# I found this interesting, ebay.



## Treehugnhuntr (Sep 7, 2007)

I was listing a few hunts on ebay and found this interesting.
Attention Sellers:

 Alert
Before completing your listing for hunting or fishing trips, make sure you don't include pictures of dead animals because they're prohibited on eBay. Listings for canned hunts (usually hunts that involve animals that are fenced in) are also not permitted.

Make sure your listing follows these guidelines. If it doesn't, it may be removed, and your buying and selling privileges could be restricted.

For more details, see our animals and wildlife products policy.


----------



## GaryFish (Sep 7, 2007)

Well, I guess that is their option for doing business. I don't agree with this position, but it is certainly their deal if they want to go there.


----------



## Renegade (Sep 11, 2007)

It's a private business so they have that right, just like the guy who owns the property has the right to run a high-fence hunting operation.

I did look at the first page of hunts on ebay though, most are high fence ops, one of the top 3 or 4 had the **** fence in the picture.


----------



## wyogoob (Sep 7, 2007)

Renegade said:


> It's a private business so they have that right, just like the guy who owns the property has the right to run a high-fence hunting operation.
> 
> I did look at the first page of hunts on ebay though, most are high fence ops, one of the top 3 or 4 had the **** fence in the picture.


Some states forbid high-fence hunting operations. The state's claim is that they own the wildlife.

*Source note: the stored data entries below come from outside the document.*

-- ==== Sys2Proof/Machine/Chip.lean ====
section
/-! DEFINITION. The state of the terminal's blocks as plain data. Everything the spec shows in a register
or a counter is held in the register and counter tables under its own address; the structures below
hold the rest. -/

namespace Sys2Proof.Machine
open Sys2Proof

/-- Network time: frame number and cycle in frame (R6). -/
structure NetTime where
  fn : Nat := 0
  cif : Nat := 0
  deriving DecidableEq, Repr

/-- The timers that a command's expiry row ends (R31 to R423). -/
inductive TimerKey where
  | line (x : Line) (t : LineTimer)
  | watchdog (p : Nat)
  | wake (d : Nat)
  | drain (d : Nat)
  | actWtr
  | tmWtr
  | selHold (n : Nat)
  | selWtr (n : Nat)
  | mfSearch (n : Nat)
  | cmCopy
  | tmRevert
  | hoAged
  | ppsIn
  | savePrep
  | pause (n : Nat)
  | xoff (n : Nat)
  | verify (n : Nat)
  | polarity (n : Nat)
  deriving DecidableEq, Repr

/-- A PTP message that pair 1 sends (R278 to R280): its type (0 Sync, 1 Announce, 2 Follow_Up, 3 Delay_Resp, 4 Pdelay_Resp),
its transport, domain and sequence, its log interval, the instant it carries in units of 1/30 ns of ToD, and for an
Announce the clock class, the two traceable flags, the time source and currentUtcOffset. -/
structure PtpMessage where
  type : Nat
  transport : Nat
  domain : Nat
  seq : Nat
  logInterval : Int := 0
  time : Option Int := none
  oneStep : Bool := false
  clockClass : Nat := 0
  timeTraceable : Bool := false
  freqTraceable : Bool := false
  timeSource : Nat := 0
  utcOffset : Nat := 0
  identity : List Byte := []
  deriving DecidableEq, Repr

/-- What the terminal puts out at its balls, to a master or to the host, in the order it does so. -/
inductive Output where
  | readData (m : Nat) (addr : Nat) (data : Word)
  | msix (addr : Nat) (data : Word)
  | burst (x : Line) (grantFn : Nat) (start : Nat) (words : List Word)
  | e1 (n : Nat) (frame : List Byte)
  | pps (width : Nat)
  | ptp (n : Nat) (message : PtpMessage)
  | frame (n : Nat) (bytes : List Byte)
  | mPacket (n : Nat) (respond : Bool)
  | dma (addr : Nat) (data : List (Option Byte))
  | completion (reg : Nat) (data : Option Word)
  | spi (bytes : List Byte)
  | accessError (m : Nat) (addr : Nat)
  | i2c (k : Nat) (bytes : List Byte)
  | mdio (k : Nat) (command data : Word)
  deriving DecidableEq, Repr

/-- Where a power request comes from (R374, R375); `retry` is a commit's lowering tried again (R376). -/
inductive ReqSource where
  | register | event | commit | lineSleep | retry | wake
  deriving DecidableEq, Repr

/-- One domain asked to go to one state: 0 OFF, 1 RET, 2 ON. -/
structure PowerMove where
  dom : Nat
  target : Nat
  deriving DecidableEq, Repr

/-- A power request being carried out: the moves still to make, each with its target state, the listen group it
enters or leaves, which PWR_REQ write it is, the domain it ends with, and whether its result has been given. -/
structure PowerJob where
  src : ReqSource
  todo : List PowerMove
  group : Option Nat := none
  enter : Bool := false
  id : Nat := 0
  dom : Nat := 0
  told : Bool := false
  deriving DecidableEq, Repr

/-- A power request as it is made: its source, the moves asked for, whether IN_USE is waived (R377), its listen group,
which PWR_REQ write it is, and the domain in transition whose end it waits for, when it waits (R378). -/
structure PowerReq where
  src : ReqSource
  moves : List PowerMove
  exempt : Bool := false
  group : Option Nat := none
  enter : Bool := false
  id : Nat := 0
  dom : Nat := 0
  deriving DecidableEq, Repr

/-- The power sequencer's state beside its registers (R373 to R382). `queued` holds requests that wait
for a transition to end, `waiting` domains that wait for one of the four wake slots, `retained` the
domains whose arrays hold retained contents, `woken` the domains woken since power-on reset,
`retry` the committed lowerings to try again, `reqs` the PWR_REQ writes so far. -/
structure PowerState where
  jobs : List PowerJob := []
  queued : List PowerReq := []
  waiting : List Nat := []
  retained : List Nat := []
  woken : List Nat := [0]
  retry : List PowerMove := []
  reqs : Nat := 0
  deriving DecidableEq, Repr

/-- One fault-log entry (Table 16.4). -/
structure LogEntry where
  w0 : Word := 0
  w1 : Word := 0
  w2 : Word := 0
  w3 : Word := 0
  deriving DecidableEq, Repr

/-- The integrity monitor's state beside its registers (R387 to R402). `copied` is what the fault-log region of the flash
holds, the oldest first; `resets` holds the instants of the
reset reactions, `eccSeen` the last instant at which a
class 0 entry for a location was logged, `faultLow` the FAULT_N ball, `monitorLost` that class 17 has struck,
`wdog` that the reset just taken came from the watchdog. -/
structure ItmState where
  log : Map LogEntry := []
  seq : Nat := 0
  next : Nat := 0
  uncopied : Nat := 0
  copied : List LogEntry := []
  resets : List Nat := []
  eccSeen : List (Nat × Nat) := []
  faultLow : Bool := true
  monitorLost : Bool := false
  wdog : Bool := false
  deriving DecidableEq, Repr

/-- Whether a loaded instruction drives the pins: every one but BYPASS, IDCODE and SAMPLE (R398). -/
def JtagInstr.drivesPins : JtagInstr → Bool
  | .test _ => true
  | _ => false

/-- The pins that have state of their own: the JTAG instruction loaded (R398), and whether REFCLK, HOLD_OSC and
PCIE_REFCLK are present (R419). -/
structure PinState where
  tap : JtagInstr := .idcode
  refclk : Bool := true
  holdOsc : Bool := true
  pcieRef : Bool := true
  deriving DecidableEq, Repr

/-- A sample record of the Tallyman: its four words as TAL_SMP_W0 to W3 show them (R364). -/
structure SampleRec where
  w0 : Word := 0
  w1 : Word := 0
  w2 : Word := 0
  w3 : Word := 0
  deriving DecidableEq, Repr

/-- The Tallyman's state beside its registers (R359 to R367): the sample queue and the records latched
per master, the overflow that waits for a packet event, the last level each counter saw, the VIEW bits
and the bytes and frames of the bandwidth window in progress. -/
structure TalState where
  samples : List SampleRec := []
  latched : Map SampleRec := []
  gap : Bool := false
  await : List (Nat × Nat) := []
  level : Map Nat := []
  views : Nat := 0
  frozen : Bool := false
  bwBytes : Map Nat := []
  bwFrames : Map Nat := []
  bwRun : Bool := false
  deriving DecidableEq, Repr

/-- A posted write in transfer (R352): the window, the master, the address, the word and the bits of it that are written. -/
structure Posted where
  window : PostedWindow
  master : Master
  addr : Nat
  data : Word
  bits : Nat
  deriving DecidableEq, Repr

/-- How far start-up has come (R321, R393): the step it runs from, whether the fuses have been read, whether it has
ended, and whether it ended in recovery mode, with no firmware (R322); the firmware and configuration regions in use. -/
structure BootState where
  fromStep : Nat := 1
  otpRead : Bool := false
  started : Bool := false
  recovery : Bool := false
  fwRegion : Option Nat := none
  cfgRegion : Option Nat := none
  deriving DecidableEq, Repr

/-- The one-time-programmable fuses (R318, R331, R332): what is written at manufacture, whether the operator roots
are bound and their hashes, and the two rollback floors. -/
structure Otp where
  serial : Nat
  vendorId : Nat
  grade : Nat
  hcs : Bool
  vendorEc : List Byte
  vendorHss : List Byte
  lifecycle : Nat
  bound : Bool
  ecRoot : List Byte
  hssRoot : List Byte
  fwFloor : Nat
  cfgFloor : Nat
  deriving DecidableEq, Repr

/-- The whole state of the terminal but its fuses. Its default is the state right after power-on reset. -/
structure Chip where
  now : Nat := 0
  nt : NetTime := {}
  regs : Map Word := []
  store : Map Word := []
  staged : Map (Option Word) := []
  tables : Map Nat := []
  tableStore : Map Nat := []
  tableStaged : Map (Option Nat) := []
  everCommitted : Bool := false
  counters : Map DWord := []
  copies : Map DWord := []
  latch : Map (Option Word) := []
  hold : Map (Option Word) := []
  posted : List Posted := []
  timers : List (TimerKey × Nat) := []
  lastFrame : Map Nat := []
  freeCtr : Nat := 0
  emitted : List Output := []
  power : PowerState := {}
  itm : ItmState := {}
  pins : PinState := {}
  tal : TalState := {}
  lineA : LineState := {}
  lineB : LineState := {}
  trust : TrustRegion := {}
  twoEnded : TwoEnded := {}
  sorter : Sorter := {}
  cooper : Cooper := {}
  meters : Map Meter := []
  drover : Drover := {}
  boot : BootState := {}
  flash : Map Byte := []
  tribs : Map Trib := []
  conts : Map SlotRx := []
  tsi : Weaver := {}
  time : Horologer := {}
  cfg : Scrivener := {}
  ports : Map EthPort := []
  mdio : Map (Option Bool) := []
  stampLatch : Map TsEntry := []
  host : HostState := {}
  keys : KeyStore := {}
  i2c : Map Nat := []
  mgtWrote : Bool := false
  lockWritten : Bool := false
  deriving DecidableEq, Repr

end Sys2Proof.Machine
end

Wyoming is an example. The Cambell Soup guy started a high-fence game farm up around Gillette WY and got shut down by the WY Game & Fish and the county sheriffs dept. He fought it and eventually took the issue all the way to the US Supreme Court and lost the case.

Note that Wyoming does have *one* high fence operation: the NX Bar Ranch. It has two high fences, one of which is on the Montana border. Their operation (business) was started before the WY Game & Fish was chartered. Teddy Roosevelt hunted the ranch the ranch. One of my close friends is the range manager and lead guide on NX Bar.


----------